[DIRECTIONS FOR THIS TASK]:
Every line of the material has to be retyped exactly.

[RECORDS TO USE — start]

/-- The values of a task's record as its strand starts (R266). -/
def State.bindTask (s : State) (sid i : Nat) : State :=
  let ck := ckOf sid
  let arg := make (BitVec.ofNat 16 (s.recField ck i 24 2)) (BitVec.ofNat 64 (s.recField ck i 16 8))
  let wid := s.recField ck i 0 8
  let tok := (s.strand sid).tok.toNat
  let entry := BitVec.ofNat 64 (s.recField ck i 8 8)
  let age := BitVec.ofNat 64 (s.recField ck i 32 8)
  let h := s.recHandle ck i
  s.updStrand sid fun x => { x.fresh entry arg (make 0 (BitVec.ofNat 64 wid)) h (rngSeed wid tok) with task := some i, ag := age }

/-- Take the oldest record of a core's stash for a strand (R221). -/
def State.takeToken (s : State) (sid : Nat) : Option (TokRec × State) :=
  match (s.core (ckOf sid)).stash with
  | [] => none
  | t :: r => some (t, (s.updCore (ckOf sid) fun c => { c with stash := r }).askToken (ckOf sid))

/-- Give a strand an identity. -/
def State.setToken (s : State) (sid : Nat) (t : TokRec) : State :=
  s.updStrand sid fun x => { x with tok := t.token, sn := t.sn, floor := t.floor }

/-- A task that has its identity starts: its record runs and its strand is ready (R266). -/
def State.launchTask (s : State) (sid i : Nat) : State :=
  ((s.bindTask sid i).setRecState (ckOf sid) i recRunning).updStrand sid fun x => { x with st := .ready }

/-- An idle strand of a double-seated core that is not resident starts: where no other was parked, the chunks that the residents have
committed since count from here (R382). -/
def State.parkedWakes (s : State) (sid : Nat) : State :=
  let ck := ckOf sid
  let c := s.core ck
  let busy := fun (n : Nat) => decide ((s.strand (sidOf ck n)).st ≠ .idle)
  if c.parked.contains (strandNo sid) && !c.parked.any (fun n => n != strandNo sid && busy n) then
    s.updCore ck fun c => { c with swapBase := ((List.range 16).filter fun n => !c.parked.contains n).map fun n => (n, (s.strand (sidOf ck n)).committed) }
  else s

/-- `ct.sgo` with NEW on an idle strand and a READY record (R266): a first start takes an identity from the
stash, or waits for one; a restarted task takes it from its undo log's header (R298). -/
def State.startTask (s : State) (sid i : Nat) : State :=
  let s := s.parkedWakes sid
  let ck := ckOf sid
  let tok := s.recField ck i 40 5
  if tok ≠ 0 then
    let undo := localFlat ck (s.recField ck i 48 4)
    (s.setToken sid { token := BitVec.ofNat 40 tok, sn := BitVec.ofNat 32 (s.load (undo + 16) 4), floor := BitVec.ofNat 32 (s.load (undo + 20) 4) }).launchTask sid i
  else match s.takeToken sid with
  | some (t, s1) => ((s1.setToken sid t).setRec ck i 40 5 t.token.toNat).launchTask sid i
  | none =>
    let s1 := ((s.setToken sid { token := 0, sn := 0, floor := 0 }).bindTask sid i).setRecState ck i recRunning
    s1.enterWait sid .stalledLA .token (s1.strand sid).ceiling

/-- Strands that wait for an identity take the records a core's stash holds (R221, R266). -/
def State.serveStash (s : State) (ck : Nat) : State :=
  (coreStrands ck).foldl (fun s sid =>
    let x := s.strand sid
    let s1 := match x.ctx.flights.find? fun f => !f.arrived && (match f.pend with | .token => true | _ => false) with
      | some f => s.pushOnce (.variableResultLand sid f.seq)
      | none => s
    match x.task with
    | some i =>
      if x.st = .stalledLA ∧ x.why = .token then
        match s1.takeToken sid with
        | some (t, s2) => ((s2.setToken sid t).setRec ck i 40 5 t.token.toNat).launchTask sid i
        | none => s1
      else s1
    | none => s1) s

end Sys2Proof.Machine
end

[RECORDS TO USE — finish]

[ANSWER SPACE]:
/-- The values of a task's record as its strand starts (R266). -/
def State.bindTask (s : State) (sid i : Nat) : State :=
  let ck := ckOf sid
  let arg := make (BitVec.ofNat 16 (s.recField ck i 24 2)) (BitVec.ofNat 64 (s.recField ck i 16 8))
  let wid := s.recField ck i 0 8
  let tok := (s.strand sid).tok.toNat
  let entry := BitVec.ofNat 64 (s.recField ck i 8 8)
  let age := BitVec.ofNat 64 (s.recField ck i 32 8)
  let h := s.recHandle ck i
  s.updStrand sid fun x => { x.fresh entry arg (make 0 (BitVec.ofNat 64 wid)) h (rngSeed wid tok) with task := some i, ag := age }

/-- Take the oldest record of a core's stash for a strand (R221). -/
def State.takeToken (s : State) (sid : Nat) : Option (TokRec × State) :=
  match (s.core (ckOf sid)).stash with
  | [] => none
  | t :: r => some (t, (s.updCore (ckOf sid) fun c => { c with stash := r }).askToken (ckOf sid))

/-- Give a strand an identity. -/
def State.setToken (s : State) (sid : Nat) (t : TokRec) : State :=
  s.updStrand sid fun x => { x with tok := t.token, sn := t.sn, floor := t.floor }

/-- A task that has its identity starts: its record runs and its strand is ready (R266). -/
def State.launchTask (s : State) (sid i : Nat) : State :=
  ((s.bindTask sid i).setRecState (ckOf sid) i recRunning).updStrand sid fun x => { x with st := .ready }

/-- An idle strand of a double-seated core that is not resident starts: where no other was parked, the chunks that the residents have
committed since count from here (R382). -/
def State.parkedWakes (s : State) (sid : Nat) : State :=
  let ck := ckOf sid
  let c := s.core ck
  let busy := fun (n : Nat) => decide ((s.strand (sidOf ck n)).st ≠ .idle)
  if c.parked.contains (strandNo sid) && !c.parked.any (fun n => n != strandNo sid && busy n) then
    s.updCore ck fun c => { c with swapBase := ((List.range 16).filter fun n => !c.parked.contains n).map fun n => (n, (s.strand (sidOf ck n)).committed) }
  else s

/-- `ct.sgo` with NEW on an idle strand and a READY record (R266): a first start takes an identity from the
stash, or waits for one; a restarted task takes it from its undo log's header (R298). -/
def State.startTask (s : State) (sid i : Nat) : State :=
  let s := s.parkedWakes sid
  let ck := ckOf sid
  let tok := s.recField ck i 40 5
  if tok ≠ 0 then
    let undo := localFlat ck (s.recField ck i 48 4)
    (s.setToken sid { token := BitVec.ofNat 40 tok, sn := BitVec.ofNat 32 (s.load (undo + 16) 4), floor := BitVec.ofNat 32 (s.load (undo + 20) 4) }).launchTask sid i
  else match s.takeToken sid with
  | some (t, s1) => ((s1.setToken sid t).setRec ck i 40 5 t.token.toNat).launchTask sid i
  | none =>
    let s1 := ((s.setToken sid { token := 0, sn := 0, floor := 0 }).bindTask sid i).setRecState ck i recRunning
    s1.enterWait sid .stalledLA .token (s1.strand sid).ceiling

/-- Strands that wait for an identity take the records a core's stash holds (R221, R266). -/
def State.serveStash (s : State) (ck : Nat) : State :=
  (coreStrands ck).foldl (fun s sid =>
    let x := s.strand sid
    let s1 := match x.ctx.flights.find? fun f => !f.arrived && (match f.pend with | .token => true | _ => false) with
      | some f => s.pushOnce (.variableResultLand sid f.seq)
      | none => s
    match x.task with
    | some i =>
      if x.st = .stalledLA ∧ x.why = .token then
        match s1.takeToken sid with
        | some (t, s2) => ((s2.setToken sid t).setRec ck i 40 5 t.token.toNat).launchTask sid i
        | none => s1
      else s1
    | none => s1) s

end Sys2Proof.Machine
end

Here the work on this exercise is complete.